Oil and Natural Gas Prices
     Oil (West Texas Intermediate (WTI)/Cushing Crude Oil Spot Price) and natural gas (Henry Hub Natural Gas Spot Price) prices are summarized in the table below as averages of the daily closing prices during each of the periods indicated.
                 
    Three Months Ended
    March 31,
    2009   2008
 
Oil prices ($/Bbl)
  $ 43.18     $ 97.86  
Natural gas prices ($/mmBtu)
    4.55       8.64  
     Oil prices averaged $43.18/Bbl in the first quarter of 2009. Prices ranged from a low of $33.98/Bbl in mid-February to a quarter high of $54.34/Bbl in late March. Low oil prices throughout much of the quarter reflected concerns about weak worldwide demand relative to supply. Oil prices strengthened in late March on reports of lower OPEC production levels. The International Energy Agency (“IEA”) estimated in its April 2009 Oil Market Report that worldwide demand would decrease 3% to 83.4 million barrels per day in 2009, down from an estimated 85.8 million barrels per day in 2008.
     Natural gas prices averaged $4.55/mmBtu in the first quarter of 2009. Natural gas prices decreased from a high of $6.11/mmBtu in early January to a low of $3.59/mmBtu in late March.
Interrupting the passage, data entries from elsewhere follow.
theorem tfenceCauses_of_wait {g : Guard} {e : Env} {s : State} (h : (flagsWait g e s).isSome) : tfenceCauses g e s = [] := if_pos h

theorem tfenceCauses_of_quiet {g : Guard} {e : Env} {s : State} (h : flagsQuiet g e s) :
    tfenceCauses g e s =
      causeIf (enabledFlags (s.wave e.wave).flags e.leaf.fmt != 0)
        (whole e 0x48 (enabledFlags (s.wave e.wave).flags e.leaf.fmt).toNat) := by
  unfold tfenceCauses
  rw [flagsWait_of_quiet h]
  rfl

theorem flatMap_tfenceCauses {s : State} {g : Guard} {on : List Env} (h : ∀ e ∈ on, flagsQuiet g e s) :
    (on.flatMap fun e => tfenceCauses g e s) =
      (on.filter fun e => enabledFlags (s.wave e.wave).flags e.leaf.fmt != 0).map fun e =>
        whole e 0x48 (enabledFlags (s.wave e.wave).flags e.leaf.fmt).toNat := by
  rw [← flatMap_causeIf, List.flatMap_def, List.flatMap_def]
  exact congrArg List.flatten (List.map_congr_left fun e he => tfenceCauses_of_quiet (h e he))

/-! ## How the three issue -/

theorem exec_tfence (g : Guard) (s : State) :
    exec (.tfence g) s = issueWith (.tfence g) g false (tfenceCauses g) (flagsWait g) (seqAct (.tfence g) fun _ s => s) noCause s := rfl

theorem exec_setf_flags (g : Guard) (v : SetV) (s : State) :
    exec (.setf g true v) s = issueWith (.setf g true v) g false noCause (flagsWait g)
      (seqAct (.setf g true v) fun e s => s.updWave e.wave fun w => { w with flags := (setfValue v (s.wave e.wave)).setWidth 6 })
      noCause s := rfl

theorem exec_getf_flags (g : Guard) (d : SReg) (s : State) :
    exec (.getf g true d) s = issueWith (.getf g true d) g false noCause (flagsWait g)
      (seqAct (.getf g true d) (onWave fun _ w => w.setS d.toNat (w.flags.setWidth 64))) noCause s := rfl

end Sys2Proof.Claims

open Sys2Proof Sys2Proof.Machine Sys2Proof.Claims

/-- Settles O14: the wait is the claim's `quiet`, one answer for all home waves; once it is over the instructions issue with the claimed effect,
and TFENCE raises its cause in exactly the home waves with an enabled flag set. -/
theorem formatAndFlags : Obligations.FormatAndFlags := by
  unfold Obligations.FormatAndFlags
  refine fun g d v => ⟨?holds, ?tfence, ?traps, ?setFmt, ?setFlags, ?getFmt, ?getFlags⟩
  case holds =>
    simp only [List.forall_mem_cons, List.not_mem_nil, false_imp_iff, implies_true, and_true]
    refine ⟨?_, ?_, ?_⟩
    · exact holdsWhile_of_flagsWait (exec_tfence g) fun _ _ => tfenceCauses_of_wait
    · exact holdsWhile_of_flagsWait (exec_setf_flags g v) fun _ _ _ => rfl
    · exact holdsWhile_of_flagsWait (exec_getf_flags g d) fun _ _ _ => rfl
  case tfence =>
    refine completes_of_issue (exec_tfence g) (fun e s ⟨hq, hon⟩ => ?_) (fun e s ⟨hq, _⟩ => flagsWait_of_quiet hq) fun s p l on _ => ?_
    · have unset : enabledFlags (s.wave e.wave).flags e.leaf.fmt = 0 := hon
      simp [tfenceCauses_of_quiet hq, unset, causeIf]
    · unfold seqAct
      rw [foldl_keep]
  case traps =>
    rintro s p l h hq ⟨e, he, hon⟩
    have causes := flatMap_tfenceCauses hq
    rw [exec_tfence, issueWith_causes h, causes]
    · rfl
    · rw [causes, Ne, List.map_eq_nil_iff, List.filter_eq_nil_iff]
      exact fun unset => unset e he (bne_iff_ne.mpr hon)
  case setFmt =>
    exact completes_of_issue (fun _ => rfl) (fun _ _ _ => rfl) (fun _ _ _ => rfl) fun _ _ _ _ _ => rfl
  case setFlags =>
    refine completes_of_issue (exec_setf_flags g v) (fun _ _ _ => rfl) (fun _ _ hq => flagsWait_of_quiet hq) fun s p l on _ => ?_
    have onHome : ∀ (s : State) (e : Env), (s.updWave e.wave fun w => { w with flags := (setfValue v (s.wave e.wave)).setWidth 6 }) =
        s.updWave e.wave fun w => { w with flags := (setValue v w).setWidth 6 } := fun s e => State.updWave_congr rfl
    exact congrArg (fun eff => (on.foldl eff (s.issued p l)).advance p (.setf g true v)) (funext fun s => funext fun e => onHome s e)
  case getFmt => exact onRegisters_of_issue (fun _ => rfl) (fun _ _ => rfl) (fun _ _ => rfl) fun e => regEffect_setS _ fun _ => rfl
  case getFlags =>
    exact completes_of_issue (exec_getf_flags g d) (fun _ _ _ => rfl) (fun _ _ hq => flagsWait_of_quiet hq) fun _ _ _ _ _ => rfl
end

section
/-!
Boundary causes (spec/07_wave_control.md R200): what a path of one wave delivers, and that its step delivers it first.
-/

namespace Sys2Proof.Machine

theorem State.homes_of_no_group {s : State} {p : PathRef} (h : s.groupOf p = none) : s.homes p = [(p.wave, BitVec.allOnes 32)] := by
  unfold State.homes
  rw [h]

theorem takeBoundary_of_least {b : List (Nat × Nat)} {c : Nat × Nat} (h : leastBy Prod.fst b = some c) :
    takeBoundary b = some (c, b.erase c) := by
  unfold takeBoundary
  rw [h]
  rfl

/-- R200: a path of one wave delivers the wave's pending cause of least code, on all its lanes. -/
theorem State.deliverBoundary_of_least {s : State} {p : PathRef} {l : Leaf} {c v : Nat} (hg : s.groupOf p = none)
    (hb : leastBy Prod.fst (s.wave p.wave).boundary = some (c, v)) (hc : c < 2 ^ 16) :
    s.deliverBoundary p l =
      (s.updWave p.wave fun w => { w with boundary := w.boundary.erase (c, v) }).raise p [⟨p.wave, c, l.mask, v⟩] false := by
  have least : Nat.min 0xFFFF c = c := Nat.min_eq_right (by omega)
  unfold State.deliverBoundary
  simp [State.homes_of_no_group hg, takeBoundary_of_least hb, least, -BitVec.reduceAllOnes]

theorem execBoundaryCauseDelivery_of_due {s : State} {p : PathRef} {l : Leaf} (hl : s.leafAt p = some l) (hd : s.boundaryDue p l = true)
    (hm : (s.wave p.wave).mmt = none) : exec (.boundaryCauseDelivery p) s = .next (s.deliverBoundary p l) := by
  show execBoundaryCauseDelivery p s = _
  simp [execBoundaryCauseDelivery, hl, hd, hm]

/-- R200: a boundary cause that the path may take goes before whatever the path would do. -/
theorem State.runPath_of_boundaryDue {s : State} {p : PathRef} {l : Leaf} (hl : s.leafAt p = some l) (hb : l.bad = false)
    (hd : s.boundaryDue p l = true) : s.runPath p = exec (.boundaryCauseDelivery p) s := by
  unfold State.runPath
  simp [hl, hb, hd]

/-- With nothing due, the path that has been granted runs. -/
theorem State.nextStep_of_grant {s : State} {p : PathRef} (ha : s.agenda = []) (hp : s.grant = some p) :
    s.nextStep = ({ s with grant := none } : State).runPath p := by
  unfold State.nextStep
  simp [ha, hp]

end Sys2Proof.Machine

open Sys2Proof Sys2Proof.Machine

/-- Settles O18: the least cause alone is delivered and leaves the pending list, and the path's run asks for a due cause before it looks for an
instruction. -/
theorem boundaryDelivery : Obligations.BoundaryDelivery := by
  unfold Obligations.BoundaryDelivery
  refine ⟨fun s p l c v hl hg hd hm hb hc => ?least, fun s p l ha hp hl hbad hd => ?first⟩
  case least => rw [execBoundaryCauseDelivery_of_due hl hd hm, State.deliverBoundary_of_least hg hb hc]
  case first =>
    have hl' : ({ s with grant := none } : State).leafAt p = some l := hl
    unfold step
    rw [State.nextStep_of_grant ha hp, State.runPath_of_boundaryDue hl' hbad hd]
end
The decrease in natural gas prices was the result of a number of factors, including a weak demand forecast, high production levels and high levels of natural gas in storage relative to the five-year average. In addition, gas prices reflect growing concern that imports of liquefied natural gas (“LNG”) to the U.S. could rise in 2009 as global supply of LNG increases and demand for LNG weakens in international markets.
Rig Counts
     Baker Hughes has been providing rig counts to the public since 1944. We gather all relevant data through our field service personnel, who obtain the necessary data from routine visits to the various rigs, customers, contractors and/or other outside sources. This data is then compiled and distributed to various wire services and trade associations and is published on our website. Rig counts are compiled weekly for the U.S. and Canada and monthly for all international and U.S. workover rigs. Published international rig counts do not include rigs drilling in certain locations, such as Russia, the Caspian and onshore China, because this information is not readily available.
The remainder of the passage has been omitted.